**Material shown:**
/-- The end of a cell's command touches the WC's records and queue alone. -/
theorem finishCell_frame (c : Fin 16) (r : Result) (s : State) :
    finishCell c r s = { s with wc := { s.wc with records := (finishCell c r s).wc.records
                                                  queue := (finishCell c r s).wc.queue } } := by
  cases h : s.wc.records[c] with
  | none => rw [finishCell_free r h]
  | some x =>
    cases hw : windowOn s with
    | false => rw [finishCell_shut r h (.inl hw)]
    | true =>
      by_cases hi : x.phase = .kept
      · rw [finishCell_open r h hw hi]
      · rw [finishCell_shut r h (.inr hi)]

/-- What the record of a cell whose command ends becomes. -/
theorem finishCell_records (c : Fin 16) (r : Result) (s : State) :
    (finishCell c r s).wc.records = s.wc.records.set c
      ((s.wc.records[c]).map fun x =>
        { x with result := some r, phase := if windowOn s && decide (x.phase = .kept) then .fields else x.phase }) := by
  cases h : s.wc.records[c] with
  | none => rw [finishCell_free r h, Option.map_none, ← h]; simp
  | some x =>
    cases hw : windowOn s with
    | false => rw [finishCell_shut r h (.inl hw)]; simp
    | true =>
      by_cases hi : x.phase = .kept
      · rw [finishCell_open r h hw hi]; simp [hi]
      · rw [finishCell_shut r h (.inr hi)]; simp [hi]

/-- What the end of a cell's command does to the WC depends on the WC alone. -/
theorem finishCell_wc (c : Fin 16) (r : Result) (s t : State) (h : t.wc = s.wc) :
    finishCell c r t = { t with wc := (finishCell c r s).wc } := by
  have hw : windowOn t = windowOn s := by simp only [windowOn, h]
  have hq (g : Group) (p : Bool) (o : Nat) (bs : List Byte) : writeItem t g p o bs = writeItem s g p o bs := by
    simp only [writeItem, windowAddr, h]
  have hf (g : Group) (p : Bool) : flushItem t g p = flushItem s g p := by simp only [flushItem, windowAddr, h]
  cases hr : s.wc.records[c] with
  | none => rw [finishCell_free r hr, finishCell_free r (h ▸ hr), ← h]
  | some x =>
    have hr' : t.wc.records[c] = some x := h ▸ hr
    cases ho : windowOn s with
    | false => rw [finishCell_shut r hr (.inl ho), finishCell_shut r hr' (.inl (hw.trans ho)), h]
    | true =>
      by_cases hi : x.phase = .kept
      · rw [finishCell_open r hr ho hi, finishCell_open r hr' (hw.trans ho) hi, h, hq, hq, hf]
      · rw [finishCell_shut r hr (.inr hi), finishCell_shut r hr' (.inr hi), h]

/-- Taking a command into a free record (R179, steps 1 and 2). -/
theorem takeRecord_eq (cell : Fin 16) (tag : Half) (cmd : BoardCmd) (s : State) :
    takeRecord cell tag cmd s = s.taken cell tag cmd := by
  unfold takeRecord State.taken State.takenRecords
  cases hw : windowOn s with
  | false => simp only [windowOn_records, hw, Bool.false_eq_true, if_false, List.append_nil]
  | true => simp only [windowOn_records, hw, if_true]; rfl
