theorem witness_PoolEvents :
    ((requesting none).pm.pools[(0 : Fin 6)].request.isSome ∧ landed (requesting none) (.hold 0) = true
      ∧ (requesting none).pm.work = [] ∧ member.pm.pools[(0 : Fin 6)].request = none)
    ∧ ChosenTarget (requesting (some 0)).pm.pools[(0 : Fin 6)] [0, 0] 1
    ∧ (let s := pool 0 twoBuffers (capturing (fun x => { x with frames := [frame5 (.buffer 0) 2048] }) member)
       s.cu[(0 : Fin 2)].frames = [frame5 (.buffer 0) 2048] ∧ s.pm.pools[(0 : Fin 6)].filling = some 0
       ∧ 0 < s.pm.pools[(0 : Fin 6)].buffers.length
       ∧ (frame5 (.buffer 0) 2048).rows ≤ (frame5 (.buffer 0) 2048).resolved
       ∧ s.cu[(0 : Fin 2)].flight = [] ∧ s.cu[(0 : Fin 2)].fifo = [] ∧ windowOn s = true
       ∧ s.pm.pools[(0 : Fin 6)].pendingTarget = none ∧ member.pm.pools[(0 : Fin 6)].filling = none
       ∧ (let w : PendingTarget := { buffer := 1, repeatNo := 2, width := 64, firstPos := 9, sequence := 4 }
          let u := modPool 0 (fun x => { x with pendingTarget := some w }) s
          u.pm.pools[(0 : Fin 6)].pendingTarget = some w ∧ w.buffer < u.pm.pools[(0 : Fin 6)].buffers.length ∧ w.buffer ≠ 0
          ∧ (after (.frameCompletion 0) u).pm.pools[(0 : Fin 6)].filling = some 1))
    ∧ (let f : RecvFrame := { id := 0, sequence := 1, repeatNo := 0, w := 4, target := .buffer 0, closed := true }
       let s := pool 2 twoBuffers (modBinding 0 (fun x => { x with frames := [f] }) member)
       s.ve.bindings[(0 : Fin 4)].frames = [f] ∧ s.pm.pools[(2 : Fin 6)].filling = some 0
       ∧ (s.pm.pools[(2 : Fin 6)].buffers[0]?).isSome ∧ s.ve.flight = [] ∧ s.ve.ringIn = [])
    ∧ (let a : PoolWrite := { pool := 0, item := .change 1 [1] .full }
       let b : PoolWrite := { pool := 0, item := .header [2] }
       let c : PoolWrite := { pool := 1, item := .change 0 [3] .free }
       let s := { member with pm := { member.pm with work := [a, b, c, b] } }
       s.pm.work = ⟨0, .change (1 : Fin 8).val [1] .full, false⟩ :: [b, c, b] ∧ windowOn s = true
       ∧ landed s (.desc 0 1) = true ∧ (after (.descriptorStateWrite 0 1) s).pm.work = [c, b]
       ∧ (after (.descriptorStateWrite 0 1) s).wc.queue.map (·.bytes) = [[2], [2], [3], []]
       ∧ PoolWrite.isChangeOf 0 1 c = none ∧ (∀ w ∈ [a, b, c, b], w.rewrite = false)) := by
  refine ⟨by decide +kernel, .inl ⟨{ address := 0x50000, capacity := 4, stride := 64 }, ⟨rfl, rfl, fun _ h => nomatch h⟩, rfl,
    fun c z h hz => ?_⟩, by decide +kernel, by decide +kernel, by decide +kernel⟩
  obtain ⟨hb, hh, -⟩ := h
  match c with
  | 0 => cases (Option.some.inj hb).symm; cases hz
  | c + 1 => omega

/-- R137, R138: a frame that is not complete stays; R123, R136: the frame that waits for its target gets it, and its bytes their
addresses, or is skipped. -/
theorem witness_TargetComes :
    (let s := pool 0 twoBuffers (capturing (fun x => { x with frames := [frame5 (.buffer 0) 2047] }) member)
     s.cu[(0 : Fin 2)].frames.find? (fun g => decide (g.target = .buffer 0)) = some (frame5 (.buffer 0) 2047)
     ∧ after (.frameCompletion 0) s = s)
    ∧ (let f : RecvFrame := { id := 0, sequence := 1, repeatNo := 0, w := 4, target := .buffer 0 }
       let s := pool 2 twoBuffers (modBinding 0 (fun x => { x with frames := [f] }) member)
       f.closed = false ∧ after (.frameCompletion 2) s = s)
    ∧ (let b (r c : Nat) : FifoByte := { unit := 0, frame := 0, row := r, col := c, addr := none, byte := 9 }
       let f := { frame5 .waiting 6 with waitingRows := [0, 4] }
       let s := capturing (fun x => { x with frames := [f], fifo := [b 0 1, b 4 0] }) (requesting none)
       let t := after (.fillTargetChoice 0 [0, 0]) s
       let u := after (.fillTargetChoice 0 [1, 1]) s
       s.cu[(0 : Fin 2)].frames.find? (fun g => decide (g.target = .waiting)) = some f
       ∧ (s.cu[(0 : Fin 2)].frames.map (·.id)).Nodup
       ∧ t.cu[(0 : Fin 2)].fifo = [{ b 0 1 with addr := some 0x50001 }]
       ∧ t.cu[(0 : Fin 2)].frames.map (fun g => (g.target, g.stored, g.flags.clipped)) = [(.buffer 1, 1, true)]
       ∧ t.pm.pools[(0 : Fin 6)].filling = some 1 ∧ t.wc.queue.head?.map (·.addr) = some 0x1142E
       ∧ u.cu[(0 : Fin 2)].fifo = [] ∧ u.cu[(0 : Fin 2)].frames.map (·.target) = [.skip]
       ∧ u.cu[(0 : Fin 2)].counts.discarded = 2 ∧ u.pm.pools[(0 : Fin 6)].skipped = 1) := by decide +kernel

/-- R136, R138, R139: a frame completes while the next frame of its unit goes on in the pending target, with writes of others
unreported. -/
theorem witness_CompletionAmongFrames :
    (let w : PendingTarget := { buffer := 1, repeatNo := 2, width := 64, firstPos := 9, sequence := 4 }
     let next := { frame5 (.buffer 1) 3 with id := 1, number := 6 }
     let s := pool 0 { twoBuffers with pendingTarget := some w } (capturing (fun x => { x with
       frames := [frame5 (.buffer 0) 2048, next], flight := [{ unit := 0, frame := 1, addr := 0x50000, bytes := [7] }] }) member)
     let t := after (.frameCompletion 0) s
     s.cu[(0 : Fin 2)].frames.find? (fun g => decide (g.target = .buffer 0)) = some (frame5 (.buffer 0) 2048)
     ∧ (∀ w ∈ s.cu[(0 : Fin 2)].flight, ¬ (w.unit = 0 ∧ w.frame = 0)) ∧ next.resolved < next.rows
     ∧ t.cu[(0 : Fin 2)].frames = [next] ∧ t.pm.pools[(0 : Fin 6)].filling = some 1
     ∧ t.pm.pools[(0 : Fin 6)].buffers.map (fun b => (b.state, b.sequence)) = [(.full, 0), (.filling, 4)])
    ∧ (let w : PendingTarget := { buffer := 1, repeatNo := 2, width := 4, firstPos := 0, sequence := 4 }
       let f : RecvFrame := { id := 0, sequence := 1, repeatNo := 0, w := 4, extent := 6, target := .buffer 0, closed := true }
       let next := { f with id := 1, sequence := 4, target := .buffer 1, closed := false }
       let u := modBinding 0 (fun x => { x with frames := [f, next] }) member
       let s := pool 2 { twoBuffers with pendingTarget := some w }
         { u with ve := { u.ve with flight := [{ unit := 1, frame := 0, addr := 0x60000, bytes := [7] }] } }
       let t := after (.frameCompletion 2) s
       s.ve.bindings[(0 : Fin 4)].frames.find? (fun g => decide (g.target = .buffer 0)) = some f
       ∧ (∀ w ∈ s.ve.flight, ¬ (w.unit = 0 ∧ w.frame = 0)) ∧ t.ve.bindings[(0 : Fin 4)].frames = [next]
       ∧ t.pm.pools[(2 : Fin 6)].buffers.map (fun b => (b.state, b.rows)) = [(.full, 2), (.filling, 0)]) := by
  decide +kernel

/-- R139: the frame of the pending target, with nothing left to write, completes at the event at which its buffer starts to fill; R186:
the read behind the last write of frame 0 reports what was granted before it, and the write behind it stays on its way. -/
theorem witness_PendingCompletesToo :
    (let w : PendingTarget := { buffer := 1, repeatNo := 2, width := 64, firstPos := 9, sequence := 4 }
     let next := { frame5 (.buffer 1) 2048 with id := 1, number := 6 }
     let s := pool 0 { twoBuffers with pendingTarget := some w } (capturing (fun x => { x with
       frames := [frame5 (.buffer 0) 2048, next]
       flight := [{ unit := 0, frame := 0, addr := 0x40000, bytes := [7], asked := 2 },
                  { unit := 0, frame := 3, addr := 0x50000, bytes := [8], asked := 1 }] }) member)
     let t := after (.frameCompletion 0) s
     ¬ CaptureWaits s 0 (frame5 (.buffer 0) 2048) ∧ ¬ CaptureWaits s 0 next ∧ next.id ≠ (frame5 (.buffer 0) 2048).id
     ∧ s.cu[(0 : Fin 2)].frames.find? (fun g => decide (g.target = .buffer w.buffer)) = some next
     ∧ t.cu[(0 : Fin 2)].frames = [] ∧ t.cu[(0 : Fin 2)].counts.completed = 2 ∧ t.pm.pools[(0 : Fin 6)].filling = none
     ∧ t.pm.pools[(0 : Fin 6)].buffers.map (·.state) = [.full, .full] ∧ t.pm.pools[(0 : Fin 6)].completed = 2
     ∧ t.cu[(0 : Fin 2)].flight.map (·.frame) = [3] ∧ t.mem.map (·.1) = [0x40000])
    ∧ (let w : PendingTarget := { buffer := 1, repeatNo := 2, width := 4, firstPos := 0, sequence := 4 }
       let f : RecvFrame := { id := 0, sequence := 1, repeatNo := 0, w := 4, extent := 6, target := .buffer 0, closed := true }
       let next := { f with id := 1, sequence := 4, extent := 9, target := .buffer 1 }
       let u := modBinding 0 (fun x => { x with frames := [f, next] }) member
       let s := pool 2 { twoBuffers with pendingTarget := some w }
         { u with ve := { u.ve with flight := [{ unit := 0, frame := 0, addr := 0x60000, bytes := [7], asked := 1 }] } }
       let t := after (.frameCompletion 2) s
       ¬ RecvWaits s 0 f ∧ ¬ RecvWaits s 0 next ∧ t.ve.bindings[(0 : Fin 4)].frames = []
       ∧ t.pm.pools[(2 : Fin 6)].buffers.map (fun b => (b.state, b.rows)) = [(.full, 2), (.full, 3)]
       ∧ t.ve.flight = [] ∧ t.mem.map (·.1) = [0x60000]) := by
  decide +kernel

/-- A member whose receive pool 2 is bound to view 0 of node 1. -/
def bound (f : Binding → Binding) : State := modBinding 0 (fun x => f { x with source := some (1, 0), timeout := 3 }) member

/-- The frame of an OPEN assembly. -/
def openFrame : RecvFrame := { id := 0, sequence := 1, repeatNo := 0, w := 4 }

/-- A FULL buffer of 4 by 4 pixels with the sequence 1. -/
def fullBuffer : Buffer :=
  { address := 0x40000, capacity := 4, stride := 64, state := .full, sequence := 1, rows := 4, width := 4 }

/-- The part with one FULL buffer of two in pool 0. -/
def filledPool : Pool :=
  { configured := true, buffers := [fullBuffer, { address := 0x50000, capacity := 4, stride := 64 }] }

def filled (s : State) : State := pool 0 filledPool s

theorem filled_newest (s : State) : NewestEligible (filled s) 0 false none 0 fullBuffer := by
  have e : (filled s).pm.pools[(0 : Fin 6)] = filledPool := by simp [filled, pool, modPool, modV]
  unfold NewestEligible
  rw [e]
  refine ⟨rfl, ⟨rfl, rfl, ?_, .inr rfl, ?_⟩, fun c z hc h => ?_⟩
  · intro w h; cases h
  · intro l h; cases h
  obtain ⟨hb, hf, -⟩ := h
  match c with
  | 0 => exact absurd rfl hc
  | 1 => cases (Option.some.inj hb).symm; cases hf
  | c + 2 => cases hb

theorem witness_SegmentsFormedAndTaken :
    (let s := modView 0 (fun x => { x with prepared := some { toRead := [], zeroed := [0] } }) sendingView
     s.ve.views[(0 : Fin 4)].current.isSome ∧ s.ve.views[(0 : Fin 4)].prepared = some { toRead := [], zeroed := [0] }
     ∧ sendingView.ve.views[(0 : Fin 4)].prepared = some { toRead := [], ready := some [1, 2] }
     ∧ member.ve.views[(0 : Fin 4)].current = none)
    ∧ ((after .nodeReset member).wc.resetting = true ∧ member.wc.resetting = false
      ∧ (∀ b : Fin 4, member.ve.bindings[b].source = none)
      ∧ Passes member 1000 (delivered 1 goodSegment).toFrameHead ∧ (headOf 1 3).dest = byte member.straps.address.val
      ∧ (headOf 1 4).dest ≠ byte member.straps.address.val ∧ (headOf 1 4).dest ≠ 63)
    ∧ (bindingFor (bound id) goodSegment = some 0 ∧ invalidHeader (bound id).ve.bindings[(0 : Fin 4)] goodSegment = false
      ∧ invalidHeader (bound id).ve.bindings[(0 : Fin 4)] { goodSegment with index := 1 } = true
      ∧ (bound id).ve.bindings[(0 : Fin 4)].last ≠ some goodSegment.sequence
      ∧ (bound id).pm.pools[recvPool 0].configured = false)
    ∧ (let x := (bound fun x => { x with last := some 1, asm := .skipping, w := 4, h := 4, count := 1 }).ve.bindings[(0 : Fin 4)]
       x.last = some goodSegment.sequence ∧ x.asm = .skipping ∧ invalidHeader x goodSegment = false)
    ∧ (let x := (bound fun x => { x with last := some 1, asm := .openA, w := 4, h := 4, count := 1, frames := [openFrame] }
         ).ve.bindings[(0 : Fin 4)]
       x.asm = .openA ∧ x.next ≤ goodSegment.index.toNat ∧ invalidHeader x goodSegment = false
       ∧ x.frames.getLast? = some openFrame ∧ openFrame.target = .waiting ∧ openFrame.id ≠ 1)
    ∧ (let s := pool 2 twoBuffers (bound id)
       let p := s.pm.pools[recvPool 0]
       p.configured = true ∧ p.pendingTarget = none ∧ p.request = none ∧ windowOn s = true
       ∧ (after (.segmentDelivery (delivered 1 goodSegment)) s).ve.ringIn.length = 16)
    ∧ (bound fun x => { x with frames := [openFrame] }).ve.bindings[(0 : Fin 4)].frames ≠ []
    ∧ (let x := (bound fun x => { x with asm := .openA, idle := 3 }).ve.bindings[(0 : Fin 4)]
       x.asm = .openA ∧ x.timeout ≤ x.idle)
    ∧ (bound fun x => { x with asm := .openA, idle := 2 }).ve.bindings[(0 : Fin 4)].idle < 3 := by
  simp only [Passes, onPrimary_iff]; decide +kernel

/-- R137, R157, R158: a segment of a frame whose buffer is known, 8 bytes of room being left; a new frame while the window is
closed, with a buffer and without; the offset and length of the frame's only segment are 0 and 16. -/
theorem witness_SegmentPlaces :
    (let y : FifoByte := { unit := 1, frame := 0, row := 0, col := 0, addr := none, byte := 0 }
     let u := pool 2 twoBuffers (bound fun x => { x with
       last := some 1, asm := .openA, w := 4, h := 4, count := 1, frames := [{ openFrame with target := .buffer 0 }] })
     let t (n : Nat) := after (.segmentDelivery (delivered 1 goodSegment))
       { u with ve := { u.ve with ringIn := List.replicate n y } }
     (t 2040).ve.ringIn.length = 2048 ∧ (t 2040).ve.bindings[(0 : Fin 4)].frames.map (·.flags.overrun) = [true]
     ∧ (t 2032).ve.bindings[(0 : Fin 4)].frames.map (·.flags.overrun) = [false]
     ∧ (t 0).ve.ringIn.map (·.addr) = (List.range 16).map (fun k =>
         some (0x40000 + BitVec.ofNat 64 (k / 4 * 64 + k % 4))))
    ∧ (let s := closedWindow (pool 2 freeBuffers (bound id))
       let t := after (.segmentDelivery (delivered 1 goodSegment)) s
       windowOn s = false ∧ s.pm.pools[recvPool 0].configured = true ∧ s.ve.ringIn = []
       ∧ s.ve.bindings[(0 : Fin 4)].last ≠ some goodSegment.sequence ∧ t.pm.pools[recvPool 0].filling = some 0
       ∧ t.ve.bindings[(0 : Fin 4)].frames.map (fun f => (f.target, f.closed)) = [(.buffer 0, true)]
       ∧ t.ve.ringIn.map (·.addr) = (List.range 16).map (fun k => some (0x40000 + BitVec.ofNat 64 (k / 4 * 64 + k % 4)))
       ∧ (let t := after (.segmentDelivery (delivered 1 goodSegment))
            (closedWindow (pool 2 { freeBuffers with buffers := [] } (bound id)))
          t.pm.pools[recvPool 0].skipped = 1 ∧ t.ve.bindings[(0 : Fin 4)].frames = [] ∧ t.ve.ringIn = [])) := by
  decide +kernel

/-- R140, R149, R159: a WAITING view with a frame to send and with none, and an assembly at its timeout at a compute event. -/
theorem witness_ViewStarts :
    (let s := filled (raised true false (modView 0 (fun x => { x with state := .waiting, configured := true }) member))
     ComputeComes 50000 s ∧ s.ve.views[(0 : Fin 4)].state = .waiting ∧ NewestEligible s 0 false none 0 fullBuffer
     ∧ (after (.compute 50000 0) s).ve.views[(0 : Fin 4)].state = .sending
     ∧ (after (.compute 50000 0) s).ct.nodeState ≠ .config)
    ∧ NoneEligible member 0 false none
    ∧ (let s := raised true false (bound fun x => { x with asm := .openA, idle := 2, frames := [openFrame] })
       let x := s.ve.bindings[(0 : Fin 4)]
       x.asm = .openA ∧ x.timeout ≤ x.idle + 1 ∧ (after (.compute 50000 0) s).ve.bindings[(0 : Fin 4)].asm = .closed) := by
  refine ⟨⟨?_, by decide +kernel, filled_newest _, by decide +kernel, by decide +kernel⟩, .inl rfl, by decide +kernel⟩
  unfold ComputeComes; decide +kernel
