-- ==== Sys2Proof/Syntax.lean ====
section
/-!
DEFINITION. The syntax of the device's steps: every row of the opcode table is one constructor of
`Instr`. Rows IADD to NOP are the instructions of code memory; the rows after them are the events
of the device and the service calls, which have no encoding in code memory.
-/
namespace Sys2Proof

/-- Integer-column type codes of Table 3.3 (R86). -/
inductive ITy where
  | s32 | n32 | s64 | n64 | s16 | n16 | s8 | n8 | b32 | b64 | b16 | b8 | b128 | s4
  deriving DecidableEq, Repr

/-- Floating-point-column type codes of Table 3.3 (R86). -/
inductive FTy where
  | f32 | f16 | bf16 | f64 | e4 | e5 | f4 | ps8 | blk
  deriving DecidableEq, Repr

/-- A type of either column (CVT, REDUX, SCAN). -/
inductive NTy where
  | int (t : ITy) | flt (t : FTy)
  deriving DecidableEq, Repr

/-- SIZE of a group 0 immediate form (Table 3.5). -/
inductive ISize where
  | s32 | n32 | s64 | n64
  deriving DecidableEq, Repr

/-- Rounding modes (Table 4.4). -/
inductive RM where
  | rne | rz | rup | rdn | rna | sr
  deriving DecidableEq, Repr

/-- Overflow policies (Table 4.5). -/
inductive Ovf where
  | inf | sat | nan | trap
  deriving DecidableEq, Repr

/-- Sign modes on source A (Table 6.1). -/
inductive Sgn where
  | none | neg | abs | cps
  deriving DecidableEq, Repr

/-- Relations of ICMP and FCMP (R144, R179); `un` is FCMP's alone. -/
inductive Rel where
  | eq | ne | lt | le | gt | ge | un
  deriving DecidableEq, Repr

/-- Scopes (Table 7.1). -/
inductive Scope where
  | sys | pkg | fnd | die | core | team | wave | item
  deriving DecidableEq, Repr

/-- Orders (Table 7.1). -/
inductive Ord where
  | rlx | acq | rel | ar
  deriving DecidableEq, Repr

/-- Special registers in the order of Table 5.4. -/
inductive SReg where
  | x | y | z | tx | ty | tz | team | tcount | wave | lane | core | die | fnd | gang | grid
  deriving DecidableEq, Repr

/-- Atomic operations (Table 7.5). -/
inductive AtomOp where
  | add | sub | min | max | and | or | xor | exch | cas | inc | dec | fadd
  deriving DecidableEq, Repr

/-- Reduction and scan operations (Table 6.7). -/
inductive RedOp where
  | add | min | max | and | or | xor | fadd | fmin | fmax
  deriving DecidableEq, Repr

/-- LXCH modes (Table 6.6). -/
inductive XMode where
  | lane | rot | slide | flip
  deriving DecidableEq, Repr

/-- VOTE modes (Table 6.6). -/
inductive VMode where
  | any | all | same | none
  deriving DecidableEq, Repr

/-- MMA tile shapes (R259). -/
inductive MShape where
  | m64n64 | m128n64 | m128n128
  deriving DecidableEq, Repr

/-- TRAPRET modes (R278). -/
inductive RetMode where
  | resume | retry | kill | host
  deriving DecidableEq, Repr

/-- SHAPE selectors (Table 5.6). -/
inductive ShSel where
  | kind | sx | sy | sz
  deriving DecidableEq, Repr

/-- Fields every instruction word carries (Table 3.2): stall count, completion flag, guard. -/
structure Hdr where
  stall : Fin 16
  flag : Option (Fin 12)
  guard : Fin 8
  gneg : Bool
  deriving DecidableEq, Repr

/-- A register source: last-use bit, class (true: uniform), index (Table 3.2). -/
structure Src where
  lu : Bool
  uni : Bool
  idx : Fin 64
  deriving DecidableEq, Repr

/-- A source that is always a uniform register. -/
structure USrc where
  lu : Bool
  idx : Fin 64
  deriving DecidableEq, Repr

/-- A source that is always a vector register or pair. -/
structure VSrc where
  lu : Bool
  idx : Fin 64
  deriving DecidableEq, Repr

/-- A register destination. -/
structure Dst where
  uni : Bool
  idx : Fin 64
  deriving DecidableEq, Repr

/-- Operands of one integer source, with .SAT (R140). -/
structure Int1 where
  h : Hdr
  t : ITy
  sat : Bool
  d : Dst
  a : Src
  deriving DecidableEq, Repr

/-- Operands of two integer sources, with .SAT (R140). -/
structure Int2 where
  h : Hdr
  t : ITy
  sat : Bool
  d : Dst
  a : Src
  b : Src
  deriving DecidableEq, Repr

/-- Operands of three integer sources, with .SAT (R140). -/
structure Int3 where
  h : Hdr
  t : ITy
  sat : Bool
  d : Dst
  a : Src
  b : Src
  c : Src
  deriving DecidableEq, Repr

**Assignment:**
Every line above from the line with "(.buffer 0) 2048).id" to the line with "w.buffer)) = some next", inclusive, must be returned exactly; no other line belongs in the reply.

**Written reply:**
     ¬ CaptureWaits s 0 (frame5 (.buffer 0) 2048) ∧ ¬ CaptureWaits s 0 next ∧ next.id ≠ (frame5 (.buffer 0) 2048).id
     ∧ s.cu[(0 : Fin 2)].frames.find? (fun g => decide (g.target = .buffer w.buffer)) = some next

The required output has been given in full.